**YOUR ASSIGNMENT**
Your task is to print each entry exactly as written.

Saved entries:
theorem test_wf_memory : ([
    .ld { tS with sa := 14, sb := 15 }, .ld tS, .st { tS with sa := 14 }, .ldw { tS with sb := 15, imm := 3 }, .stw { tS with imm := 4 },
    .atcas { tS with dst := 16 }, .redadd { tS with dst := 26 }, .redfadd { tS with imm := 7 }, .gath { tS with imm := 7 },
    .hwait { sa := 15, sb := 15, dst := 14, imm := 128 }, .hrel { sa := 15, sb := 15, dst := 14, imm := 0xA0 }, .hclm { sa := 15, sb := 15, dst := 14, imm := 64 },
    .hfin { sa := 15, sb := 15, dst := 14, imm := 0xA0 }, .hstat { sa := 15, sb := 15, dst := 3, imm := 32 }, .fence { sa := 15, sb := 15, dst := 14, imm := 3 },
    .wreg { tS with sb := 15, imm := 2 }, .whold { tS with sb := 15, imm := 4 }, .wdrop { tS with sb := 15, imm := 0x14 }, .barr { tS with sb := 15, imm := 2 },
    .eqpush { tS with imm := 14 }, .mlock { tS with sa := 14 }, .eqflush { tS with sb := 15, imm := 1 }, .eqpri { tS with imm := 1 },
    .nlbin { tS with imm := 48 }, .nlsweep { sa := 15, sb := 15, dst := 3, imm := 48 }, .nlstat { sa := 1, sb := 15, dst := 3 },
    .nlclr { tS with sb := 15, imm := 48 }, .scopy { tS with sb := 16 }, .scstat { tS with sb := 15, imm := 1 }, .qenq { tS with imm := 1 },
    .qdeq { tS with sb := 2 }, .sysc { tS with imm := 1 }, .brk { sa := 1, sb := 15, dst := 14 }, .cfgsw { sa := 15, sb := 15, dst := 3 },
    .rdcyc { sa := 15, sb := 15, dst := 3, imm := 2 }
  ] : List Instr).any Instr.wf = false := by decide

theorem test_wf_csr : ([
    .csrWrite { f3 := 0, csr := 0x5C0 }, .csrWrite { f3 := 4, csr := 0x5C0 }, .csrWrite { csr := 0x300 }, .csrWrite { csr := 0x5C4 },
    .crnfrecWrite { csr := 0x5C0 }, .hcrnpmapWrite { csr := 0x5C4 }
  ] : List Instr).any Instr.wf = false := by decide

/-! ## After reset, and a few steps -/

/-- A hart is at the vector of the spec in the mode of the spec (R373); nothing runs. -/
theorem test_reset : State.reset.regions = [] ∧ State.reset.parts = [] ∧ State.reset.mem = [] ∧ State.reset.fc = 0 := ⟨rfl, rfl, rfl, rfl⟩

/-! ## States that meet the hypotheses of each claim -/

def ct0 : Ct := { g := [(1, { bits := 7 }), (2, { bits := 12 }), (3, {bits := 5, pois := true})] }
def tkD (v : Nat) : Token := { pay := BitVec.ofNat 512 v, pois := 0, mark := mkD, col := 0 }
def rC (c : Ct) (inp : Tab Chan := []) : Region := { rid := 1, part := 1, st := rRunning, res := true, w := 1, h := 1, tiles := [(0, { act := { ct := c, inp := inp, routes := [(0, [0])] } })] }
def rP : Region := rC ct0
def sP (r : Region) : State := { State.reset with regions := [(1, r)], parts := [(1, {})], curRid := 1, curKey := 0, curSlot := 3, fc := 9 }
def t12 : Ti := { sa := 1, sb := 2, dst := 4, puo := 1, pui := 2 }
def t13 : Ti := { sa := 1, sb := 3, dst := 4 }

**EXERCISE ANSWER**
theorem test_wf_memory : ([
    .ld { tS with sa := 14, sb := 15 }, .ld tS, .st { tS with sa := 14 }, .ldw { tS with sb := 15, imm := 3 }, .stw { tS with imm := 4 },
    .atcas { tS with dst := 16 }, .redadd { tS with dst := 26 }, .redfadd { tS with imm := 7 }, .gath { tS with imm := 7 },
    .hwait { sa := 15, sb := 15, dst := 14, imm := 128 }, .hrel { sa := 15, sb := 15, dst := 14, imm := 0xA0 }, .hclm { sa := 15, sb := 15, dst := 14, imm := 64 },
    .hfin { sa := 15, sb := 15, dst := 14, imm := 0xA0 }, .hstat { sa := 15, sb := 15, dst := 3, imm := 32 }, .fence { sa := 15, sb := 15, dst := 14, imm := 3 },
    .wreg { tS with sb := 15, imm := 2 }, .whold { tS with sb := 15, imm := 4 }, .wdrop { tS with sb := 15, imm := 0x14 }, .barr { tS with sb := 15, imm := 2 },
    .eqpush { tS with imm := 14 }, .mlock { tS with sa := 14 }, .eqflush { tS with sb := 15, imm := 1 }, .eqpri { tS with imm := 1 },
    .nlbin { tS with imm := 48 }, .nlsweep { sa := 15, sb := 15, dst := 3, imm := 48 }, .nlstat { sa := 1, sb := 15, dst := 3 },
    .nlclr { tS with sb := 15, imm := 48 }, .scopy { tS with sb := 16 }, .scstat { tS with sb := 15, imm := 1 }, .qenq { tS with imm := 1 },
    .qdeq { tS with sb := 2 }, .sysc { tS with imm := 1 }, .brk { sa := 1, sb := 15, dst := 14 }, .cfgsw { sa := 15, sb := 15, dst := 3 },
    .rdcyc { sa := 15, sb := 15, dst := 3, imm := 2 }
  ] : List Instr).any Instr.wf = false := by decide

theorem test_wf_csr : ([
    .csrWrite { f3 := 0, csr := 0x5C0 }, .csrWrite { f3 := 4, csr := 0x5C0 }, .csrWrite { csr := 0x300 }, .csrWrite { csr := 0x5C4 },
    .crnfrecWrite { csr := 0x5C0 }, .hcrnpmapWrite { csr := 0x5C4 }
  ] : List Instr).any Instr.wf = false := by decide

/-! ## After reset, and a few steps -/

/-- A hart is at the vector of the spec in the mode of the spec (R373); nothing runs. -/
theorem test_reset : State.reset.regions = [] ∧ State.reset.parts = [] ∧ State.reset.mem = [] ∧ State.reset.fc = 0 := ⟨rfl, rfl, rfl, rfl⟩

/-! ## States that meet the hypotheses of each claim -/

def ct0 : Ct := { g := [(1, { bits := 7 }), (2, { bits := 12 }), (3, {bits := 5, pois := true})] }
def tkD (v : Nat) : Token := { pay := BitVec.ofNat 512 v, pois := 0, mark := mkD, col := 0 }
def rC (c : Ct) (inp : Tab Chan := []) : Region := { rid := 1, part := 1, st := rRunning, res := true, w := 1, h := 1, tiles := [(0, { act := { ct := c, inp := inp, routes := [(0, [0])] } })] }
def rP : Region := rC ct0
def sP (r : Region) : State := { State.reset with regions := [(1, r)], parts := [(1, {})], curRid := 1, curKey := 0, curSlot := 3, fc := 9 }
def t12 : Ti := { sa := 1, sb := 2, dst := 4, puo := 1, pui := 2 }
def t13 : Ti := { sa := 1, sb := 3, dst := 4 }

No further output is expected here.